(Assignment): Write out every line below that includes the word "intLo".
··········
-- ==== Sys2Proof/Tests/Slice0.lean ====
section
/-!
SUPPORT. The package's own tests: well-formedness, decoding of words written out from the spec's fields, one-step tests with the values of
95_test_vectors.md, and for every statement with hypotheses a concrete state and operands that meet them.
-/

namespace Sys2Proof.Tests

open Sys2Proof.Machine

/-! ## Small states -/

/-- Byte mode absent. -/
def cfg32 : Config := { Config.full with variant := .isaac32 }

/-- 64-bit words. -/
def cfg64 : Config := { Config.full with variant := .isaac64 }

/-- PEEK absent. -/
def cfgNoPeek : Config := { cfg32 with peekEn := false }

/-- 64-bit words, the high half of `OUT` first, and a block that does not start at 0. -/
def cfgHigh : Config := { cfg64 with outHalfOrder := .highFirst, regBase := 0x1000 }

/-- A context that holds one word in `RES`, at the cursor. -/
def ctxOf (w : Width) (cur : Index) (bidx : BitVec 2) (word : Word w) : Context w :=
  { Context.zero w with res := (Context.zero w).res.write cur word, cur := cur, bidx := bidx }

/-- A core with that context, a three-byte seed buffer, a four-slot output buffer, and the host's next actions. -/
def coreOf (cfg : Config) (x : Context cfg.width) (acts : List (HostAction cfg.width)) : State :=
  { config := cfg
    core := { CoreState.atReset cfg x with
      pending := acts, seedBuf := seedBufferOf [1, 2, 3], outBuf := outBufferOf 4 [7] } }

/-- A command word waiting at a core with the zero context. -/
def cmd (cfg : Config) (v : CommandWord) : State :=
  coreOf cfg (Context.zero cfg.width) [.write cfg.regBase (.d32 v)]

/-- The outcome is a next state with this property. -/
def nextIs (o : Host.Outcome State Fault Refusal) (p : State → Bool) : Bool :=
  match o with
  | .next t => p t
  | .fault _ => false
  | .refused _ => false

/-- The outcome is this fault. -/
def faultIs (o : Host.Outcome State Fault Refusal) (f : Fault) : Bool :=
  match o with
  | .next _ => false
  | .fault r => r == f
  | .refused _ => false

/-- The outcome is this refusal. -/
def refusalIs (o : Host.Outcome State Fault Refusal) (f : Refusal) : Bool :=
  match o with
  | .next _ => false
  | .fault _ => false
  | .refused r => r == f

/-- The decoder gives this command. -/
def decodesTo (cfg : Config) (v : CommandWord) (i : Instr) : Bool :=
  match decode cfg v with
  | .ok j => j == i
  | .error _ => false

/-- The decoder gives this cause. -/
def illegalAs (cfg : Config) (v : CommandWord) (c : Cause) : Bool :=
  match decode cfg v with
  | .ok _ => false
  | .error d => d == c

/-! ## Well-formedness: an ill-formed term for each check -/

theorem test_nextb_needs_byte_mode : Instr.wellFormed cfg32 .nextb = false ∧ Instr.wellFormed cfg64 .nextb = false := by decide

theorem test_peeks_need_peek :
    Instr.wellFormed cfgNoPeek (.peekRes 0) = false ∧ Instr.wellFormed cfgNoPeek (.peekMem 0) = false ∧
    Instr.wellFormed cfgNoPeek .peekA = false ∧ Instr.wellFormed cfgNoPeek .peekB = false ∧
    Instr.wellFormed cfgNoPeek .peekC = false ∧ Instr.wellFormed cfgNoPeek .peekCur = false ∧
    Instr.wellFormed { Config.full with peekEn := false } .peekBidx = false := by decide

theorem test_peek_bidx_needs_byte_mode : Instr.wellFormed cfg32 .peekBidx = false ∧ Instr.wellFormed cfg64 .peekBidx = false := by
  decide

/-! ## Decoding: words written out from R71, fields IMM16, IDX, SEL, ABS, OP (95_test_vectors.md D1, D2) -/

theorem test_decode_init : decodesTo Config.full 0b0000000000001000_00000000_000_0_0001#32 (.init false 8) = true := by decide
theorem test_decode_init_abs : decodesTo Config.full 0b0000000011111111_00000000_000_1_0001#32 (.init true 255) = true := by decide
theorem test_decode_next : decodesTo Config.full 0b0000000000000000_00000000_000_0_0010#32 .next = true := by decide
theorem test_decode_stream : decodesTo Config.full 0b0000000100101100_00000000_000_0_0011#32 (.stream false 300) = true := by decide
theorem test_decode_stream_abs : decodesTo Config.full 0b0000000000000101_00000000_000_1_0011#32 (.stream true 5) = true := by decide
theorem test_decode_nextb : decodesTo Config.full 0b0000000000000000_00000000_000_0_0100#32 .nextb = true := by decide
theorem test_decode_erase : decodesTo Config.full 0b0000000000000000_00000000_000_0_0101#32 .erase = true := by decide
theorem test_decode_peek_res : decodesTo Config.full 0b0000000000000000_11111111_000_0_0110#32 (.peekRes 255) = true := by decide
theorem test_decode_peek_mem : decodesTo Config.full 0b0000000000000000_00000011_001_0_0110#32 (.peekMem 3) = true := by decide
theorem test_decode_peek_a : decodesTo Config.full 0b0000000000000000_00000000_010_0_0110#32 .peekA = true := by decide
theorem test_decode_peek_b : decodesTo Config.full 0b0000000000000000_00000000_011_0_0110#32 .peekB = true := by decide
theorem test_decode_peek_c : decodesTo Config.full 0b0000000000000000_00000000_100_0_0110#32 .peekC = true := by decide
theorem test_decode_peek_cur : decodesTo Config.full 0b0000000000000000_00000000_101_0_0110#32 .peekCur = true := by decide
theorem test_decode_peek_bidx : decodesTo Config.full 0b0000000000000000_00000000_110_0_0110#32 .peekBidx = true := by decide

theorem test_decode_unassigned :
    ([0x00000000#32, 0x00000007#32, 0x0000000f#32, 0x00000020#32, 0x00010007#32].all
      fun v => illegalAs Config.full v .unassignedOpcode) = true := by decide

theorem test_decode_absent :
    ([0x00000004#32, 0x00010004#32, 0x000000c6#32].all fun v => illegalAs cfg32 v .featureAbsent) = true ∧
    illegalAs cfg64 0x00000004#32 .featureAbsent = true ∧ illegalAs cfgNoPeek 0x00000046#32 .featureAbsent = true := by decide

theorem test_decode_reserved :
    ([0x00010002#32, 0x00000012#32, 0x00010005#32, 0x000000e6#32, 0x00000146#32, 0x00000016#32, 0x00010026#32, 0x10000046#32,
      0x00000021#32, 0x00000101#32, 0x00010004#32].all fun v => illegalAs Config.full v .reservedField) = true := by decide

theorem test_encode : encode (.init false 8) = 0x00080001#32 ∧ encode (.stream true 5) = 0x00050013#32 ∧
    encode (.peekRes 255) = 0x0000ff06#32 ∧ encode (.peekMem 3) = 0x00000326#32 ∧ encode .peekBidx = 0x000000c6#32 := by decide

/-- The host's two questions on one word. -/
theorem test_table_word : decodeTableWord 32 0x00080001 = some (.init false 8) ∧ decodeTableWord 32 0xe6 = none ∧
    nextIs (step (State.reset.withFetchWord 32 0x000a6)) (fun t => t.core.out == 0) = true := by decide

/-! ## The assembler (R81, R82) -/

theorem test_assembler_text :
    parseLine ['p', 'e', 'e', 'k', ' ', 'R', 'e', 's', ',', ' ', '0', 'x', 'F', 'f', ' ', ';', 'x'] = some (.peekRes 255) ∧
    parseLine ['S', 'T', 'R', 'E', 'A', 'M', '.', 'a', 'b', 's', ' ', '5'] = some (.stream true 5) ∧
    parseLine ['.', 's', 'e', 'e', 'd', ' ', '1', ',', '2', ',', ' ', '3'] = some (.seed [1, 2, 3]) ∧
    parseLine [' ', ';', 'n', 'e', 'x', 't'] = some .blank ∧
    parseLine ['n', 'e', 'x', 't', ' ', '1'] = none := by decide

theorem test_assembler_words :
    assemble .initZero = .command 0x00000011#32 true ∧ assemble (.init false 65536) = .refused ∧
    assemble (.peekRes 256) = .refused ∧ assemble (.seed [1, 256]) = .refused ∧
    assemble (.word 0x10007) = .command 0x00010007#32 false := by decide
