/-- The bits of an infinity under policy 1 (Table 02-2); −inf is +0 where there is no sign (R611). -/
def Fmt.infBits (f : Fmt) (neg : Bool) : Nat :=
  if !f.sgn && neg then 0 else f.signBit neg ||| (2 ^ f.ebits - 1) <<< f.mbits

/-- An infinite result after the policy of R58 (Table 02-2, R611). -/
def Fmt.encInf (f : Fmt) (neg : Bool) : Enc :=
  if !f.sgn && neg then ⟨0, false⟩
  else if f.sat then ⟨f.signBit neg ||| f.maxCode, false⟩
  else if f.policy = 1 then ⟨f.infBits neg, false⟩
  else ⟨f.canonNan 0, true⟩

/-- A rounded result beyond the largest finite value (Table 02-6, then the policy of R58). -/
def Fmt.encOverflow (f : Fmt) (mode : Nat) (neg : Bool) : Enc :=
  let toInf := mode = 0 ∨ mode = 4 ∨ (mode = 2 ∧ !neg) ∨ (mode = 3 ∧ neg)
  if f.sat || !decide toInf then ⟨f.signBit neg ||| f.maxCode, false⟩ else f.encInf neg

/-- A zero in a float format (R59, R611): +0 only in policy 3 and where there is no sign. -/
def Fmt.encZero (f : Fmt) (neg : Bool) : Nat := if f.policy = 3 then 0 else f.signBit neg

/-- Round (−1)^neg × num × 2^exp into a float format, once (R55 to R59, R611). -/
def Fmt.roundFloat (f : Fmt) (mode r : Nat) (neg : Bool) (num : Nat) (exp : Int) : Enc :=
  if !f.sgn && neg then ⟨0, false⟩
  else if num = 0 then ⟨f.encZero neg, false⟩
  else
    let top := exp + (Nat.log2 num : Int)
    let q := max (top - (f.mbits : Int)) f.emin
    let a := roundQ mode r neg num exp q
    let code := (q - f.emin).toNat * 2 ^ f.mbits + a
    if a = 0 then ⟨f.encZero neg, false⟩
    else if code > f.maxCode then f.encOverflow mode neg
    else ⟨f.signBit neg ||| code, false⟩

/-- The least value of an integer format. -/
def Fmt.intLo (f : Fmt) : Int := if f.kind = 3 then -(2 ^ (f.width - 1) : Nat) else 0
/-- The largest value of an integer format. -/
def Fmt.intHi (f : Fmt) : Int :=
  if f.kind = 3 then (2 ^ (f.width - 1) : Nat) - 1 else (2 ^ f.width : Nat) - 1

/-- Saturate an integer to the range of an integer format and store it (R63). -/
def Fmt.satInt (f : Fmt) (v : Int) : Nat := uint f.width (max f.intLo (min f.intHi v))

/-- Round a value to an integer in the selected mode and saturate it (R57, Table 02-9). -/
def Fmt.roundInt (f : Fmt) (mode r : Nat) (neg : Bool) (num : Nat) (exp : Int) : Nat :=
  let a : Int := roundQ mode r neg num exp 0
  f.satInt (if neg then -a else a)

/-- Conversion to E8M0 (R67); the sign and the rounding field are ignored. -/
def e8m0Of : Val → Nat
  | .nan _ => 0xFF
  | .inf _ => 0xFE
  | .fin _ num exp =>
    if num = 0 then 0
    else
      let l := exp + (Nat.log2 num : Int) + 127
      if l < 0 then 0 else min l.toNat 0xFE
··········
(Exercise solution):
def Fmt.intLo (f : Fmt) : Int := if f.kind = 3 then -(2 ^ (f.width - 1) : Nat) else 0
def Fmt.satInt (f : Fmt) (v : Int) : Nat := uint f.width (max f.intLo (min f.intHi v))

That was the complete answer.